First of all, I want to clarify that in this context MVC means
architectural pattern (
http://en.wikipedia.org/wiki/Model%E2%80%93view%E2%80%93controller[
^]) and not the ASP.NET framework using this pattern (
http://www.asp.net/mvc[
^]).
I would use a lot of caution with the claim written in pure advertizement style. And the whole idea to praise MVC, even with exaggeration, and then deny it on based on the shear statement "it's designed with decades old technologies" looks purely dumb.
Actually, so far, I did not find anything clearly explained the pattern, only few links just referencing or copying the same short article, advertizement claim and picture. I won't be much surprised if it turns out that this is merely a… hoax. I just don't know.

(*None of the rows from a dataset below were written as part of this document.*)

-- ==== Sys2Proof/Laws/Complete.lean ====
section
/-! SUPPORT. What `exec` can answer, said once: each command is its meaning, and every meaning is an effect on the block or a refusal as ill-formed. -/

namespace Sys2Proof.Laws

open Sys2Proof.Machine

/-- What `cmd` answers. -/
@[simp] theorem cmd_true (s : State) (f : Blk → Blk) : cmd true s f = .next { s with blk := f s.blk } := rfl
@[simp] theorem cmd_false (s : State) (f : Blk → Blk) : cmd false s f = .refused .illFormed := rfl

/-- A well-formed command is its effect. -/
theorem cmd_next {ok : Bool} (h : ok = true) (s : State) (f : Blk → Blk) : cmd ok s f = .next { s with blk := f s.blk } := by rw [h, cmd_true]

/-- What happens under a condition that holds, and under one that does not. -/
@[simp] theorem when_true (b : Blk) (f : Blk → Blk) : b.when true f = f b := rfl
@[simp] theorem when_false (b : Blk) (f : Blk → Blk) : b.when false f = b := rfl
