theorem cqWrite_follows {a0 : Blk} (b : Blk) (c : FarCpl) (h_b : a0.Follows b) : Blk.Follows a0 (@Blk.cqWrite b c).1 := by
  unfold Blk.cqWrite
  try dsimp only
  split
  · with_reducible assumption
  · split
    · dsimp only
      split
      · apply event_follows
        apply addW_follows
        refine follows_of_fst (by assumption) ?_
        apply storeVa_follows
        with_reducible assumption
      · apply addW_follows
        refine follows_of_fst (by assumption) ?_
        apply storeVa_follows
        with_reducible assumption
    · dsimp only
      apply error_follows
      refine follows_of_fst (by assumption) ?_
      apply storeVa_follows
      with_reducible assumption

theorem cqPost_follows {a0 : Blk} (b : Blk) (c : FarCpl) (h_b : a0.Follows b) : Blk.Follows a0 (@Blk.cqPost b c) := by
  unfold Blk.cqPost
  try dsimp only
  split
  · apply setFar_follows
    apply setFar_follows
    assumption
  · split
    · refine follows_of_fst (by assumption) ?_
      apply cqWrite_follows
      apply setFar_follows
      assumption
    · apply setFar_follows
      refine follows_of_fst (by assumption) ?_
      apply cqWrite_follows
      apply setFar_follows
      assumption

theorem farCqDrain_follows {a0 : Blk} (fuel : Nat) (a_1 : Blk) (h_a_1 : a0.Follows a_1) : Blk.Follows a0 (@Blk.farCqDrain fuel a_1) := by
  induction fuel generalizing a_1 h_a_1 with
  | zero =>
  unfold Blk.farCqDrain
  try dsimp only
  assumption
  | succ q1 ih =>
  unfold Blk.farCqDrain
  try dsimp only
  split
  · assumption
  · split
    · apply ih
      apply setFar_follows
      refine follows_of_fst (by assumption) ?_
      apply cqWrite_follows
      assumption
    · refine follows_of_fst (by assumption) ?_
      apply cqWrite_follows
      assumption

theorem showStores_follows {a0 : Blk} (b : Blk) (h_b : a0.Follows b) : Blk.Follows a0 (@Blk.showStores b) := by
  unfold Blk.showStores
  try dsimp only
  apply wr_follows
  apply wr_follows
  assumption

theorem storePlace_follows {a0 : Blk} (b : Blk) (base : Nat) (cap : Nat) (n : Nat) (used : List (Nat × Nat)) (h_b : a0.Follows b) : Blk.Follows a0 (@Blk.storePlace b base cap n used).1 := by
  unfold Blk.storePlace
  try dsimp only
  split
  · apply follows_fst
    apply draw_follows
    assumption
  · apply follows_fst
    apply draw_follows
    assumption

theorem sendPlace_follows {a0 : Blk} (b : Blk) (n : Nat) (h_b : a0.Follows b) : Blk.Follows a0 (@Blk.sendPlace b n).1 := by
  unfold Blk.sendPlace
  try dsimp only
  apply storePlace_follows
  assumption

theorem recvPlace_follows {a0 : Blk} (b : Blk) (n : Nat) (h_b : a0.Follows b) : Blk.Follows a0 (@Blk.recvPlace b n).1 := by
  unfold Blk.recvPlace
  try dsimp only
  apply storePlace_follows
  assumption

theorem postMsg_follows {a0 : Blk} (b : Blk) (mid : Nat) (bytes : List Byte) (mask : Nat) (notify : Bool) (h_b : a0.Follows b) : Blk.Follows a0 (@Blk.postMsg b mid bytes mask notify).1 := by
  unfold Blk.postMsg
  try dsimp only
  split
  · dsimp only
    refine follows_of_fst (by assumption) ?_
    apply sendPlace_follows
    with_reducible assumption
  · split
    · dsimp only
      refine follows_of_fst (by assumption) ?_
      apply storeVa_follows
      refine follows_of_fst (by assumption) ?_
      apply sendPlace_follows
      with_reducible assumption
    · dsimp only
      apply follows_each
      · apply showStores_follows
        apply setFar_follows
        refine follows_of_fst (by assumption) ?_
        apply storeVa_follows
        refine follows_of_fst (by assumption) ?_
        apply sendPlace_follows
        with_reducible assumption
      · intros
        apply pumpPeer_follows
        apply setFpeer_follows
        with_reducible assumption

theorem sendDone_follows {a0 : Blk} (b : Blk) (s : Nat) (mid : Nat) (h_b : a0.Follows b) : Blk.Follows a0 (@Blk.sendDone b s mid) := by
  unfold Blk.sendDone
  try dsimp only
  split
  · assumption
  · split
    · assumption
    · split
      · apply cqPost_follows
        apply showStores_follows
        apply setFar_follows
        assumption
      · apply showStores_follows
        apply setFar_follows
        assumption

theorem keeperWrite_follows {a0 : Blk} (b : Blk) (h_b : a0.Follows b) : Blk.Follows a0 (@Blk.keeperWrite b) := by
  unfold Blk.keeperWrite
  try dsimp only
  apply setFar_follows
  assumption

theorem setRecv_follows {a0 : Blk} (b : Blk) (m : RecvMsg) (h_b : a0.Follows b) : Blk.Follows a0 (@Blk.setRecv b m) := by
  unfold Blk.setRecv
  try dsimp only
  apply setFar_follows
  assumption

theorem release_follows {a0 : Blk} (b : Blk) (m : RecvMsg) (h_b : a0.Follows b) : Blk.Follows a0 (@Blk.release b m) := by
  unfold Blk.release
  try dsimp only
  apply showStores_follows
  apply setFar_follows
  assumption

theorem dropStale_follows {a0 : Blk} (b : Blk) (r : Nat) (h_b : a0.Follows b) : Blk.Follows a0 (@Blk.dropStale b r) := by
  unfold Blk.dropStale
  try dsimp only
  apply follows_each
  · assumption
  · intros
    apply cqPost_follows
    apply inc_follows
    apply release_follows
    assumption

theorem roundLate_follows {a0 : Blk} (b : Blk) (s : Nat) (r : Nat) (h_b : a0.Follows b) : Blk.Follows a0 (@Blk.roundLate b s r) := by
  unfold Blk.roundLate
  try dsimp only
  apply event_follows
  apply error_follows
  apply inc_follows
  assumption

theorem closeRound_follows {a0 : Blk} (b : Blk) (r : Nat) (shard : Nat) (h_b : a0.Follows b) : Blk.Follows a0 (@Blk.closeRound b r shard) := by
  unfold Blk.closeRound
  try dsimp only
  apply setFar_follows
  apply dropStale_follows
  apply follows_each
  · apply follows_each
    · apply validPeers_follows
      assumption
    · intros
      apply roundLate_follows
      assumption
  · intros
    apply release_follows
    assumption

theorem closeCheck_follows {a0 : Blk} (b : Blk) (h_b : a0.Follows b) : Blk.Follows a0 (@Blk.closeCheck b) := by
  unfold Blk.closeCheck
  try dsimp only
  split
  · split
    · assumption
    · split
      · apply closeRound_follows
        apply validPeers_follows
        assumption
      · apply validPeers_follows
        assumption
  · assumption

theorem anchorDigest_follows {a0 : Blk} (b : Blk) (r : Nat) (shard : Nat) (h_b : a0.Follows b) : Blk.Follows a0 (@Blk.anchorDigest b r shard).1 := by
  unfold Blk.anchorDigest
  try dsimp only
  split
  · split
    · apply follows_fst
      assumption
    · apply follows_fst
      apply draw_follows
      assumption
  · apply follows_fst
    apply draw_follows
    assumption

theorem journal_follows {a0 : Blk} (b : Blk) (r : Nat) (va : Nat) (h_b : a0.Follows b) : Blk.Follows a0 (@Blk.journal b r va) := by
  unfold Blk.journal
  try dsimp only
  split
  · refine follows_of_fst (by assumption) ?_
    apply storeVa_follows
    with_reducible assumption
  · apply error_follows
    refine follows_of_fst (by assumption) ?_
    apply storeVa_follows
    with_reducible assumption

theorem acceptManifest_follows {a0 : Blk} (b : Blk) (m : RecvMsg) (l : List Byte) (h_b : a0.Follows b) : Blk.Follows a0 (@Blk.acceptManifest b m l) := by
  unfold Blk.acceptManifest
  try dsimp only
  apply dropStale_follows
  apply follows_each
  · split
    · split
      · apply anchorDigest_follows
        apply event_follows
        apply setFar_follows
        apply setFar_follows
        apply event_follows
        apply cqPost_follows
        apply setRecv_follows
        apply journal_follows
        apply inc_follows
        apply wr_follows
        assumption
      · apply error_follows
        apply anchorDigest_follows
        apply event_follows
        apply setFar_follows
        apply setFar_follows
        apply event_follows
        apply cqPost_follows
        apply setRecv_follows
        apply journal_follows
        apply inc_follows
        apply wr_follows
        assumption
    · split
      · apply anchorDigest_follows
        apply setFar_follows
        apply event_follows
        apply cqPost_follows
        apply setRecv_follows
        apply journal_follows
        apply inc_follows
        apply wr_follows
        assumption
      · apply error_follows
        apply anchorDigest_follows
        apply setFar_follows
        apply event_follows
        apply cqPost_follows
        apply setRecv_follows
        apply journal_follows
        apply inc_follows
        apply wr_follows
        assumption
  · intros
    apply release_follows
    assumption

The things are more serious than that. I cannot deny that MVC may go out of circulation eventually. The absurdity of this article is playing with the idea that MVC is something like a dominating paradigm, a state in development of technology, which can be replaced with something more advanced. This view is pure manipulation. In fact, there is a number of alternatives of the patterns of this type: MVA, MVP, MVVM… The speculations on the fact that MVC is discussed the most (MVVM can also be named as popular these days) cannot be used as an argument that one pattern is superior or inferior to others. It's all about claims and gossips, nothing about logic and rationality, something like ten millions users cannot be wrong (oh, they can!)…
But things are even more serious. I wrote many times to warm against taking patterns too seriously. Too many developers make the idea of using the "best patterns" more important than the the goals of their own projects, as if the goal of the project was to implement some pattern ("me too"). This is wrong. The patterns (design patterns or architectural, it does not matter) are not just used. Architectures are created for the project, design decisions are made. Then people think about solving some archetypical problem found in their development on more universal level, perhaps putting then in a distinct layer of the project architecture. At this moment, it's good to look around and think "what if other people already did something similar and applicable to my project, too?" And this is where the patterns can help.
Being proud of using the most modern and trendy patterns is just silly. Imagine you have no information on some project except the fact that it uses some very modern patterns; what would you say? My first idea would be: "it may mean that the project is nothing special at all, it does routine thing, as very many projects of this sort". And this is more or less normal and understandable. The simple understanding that patterns are formulated and published to help people developed projects (architectures, in case of MVC), and not that projects are developed to implement patterns, should make understanding of the absurdity of such "MVC is dead" arguments pretty clear.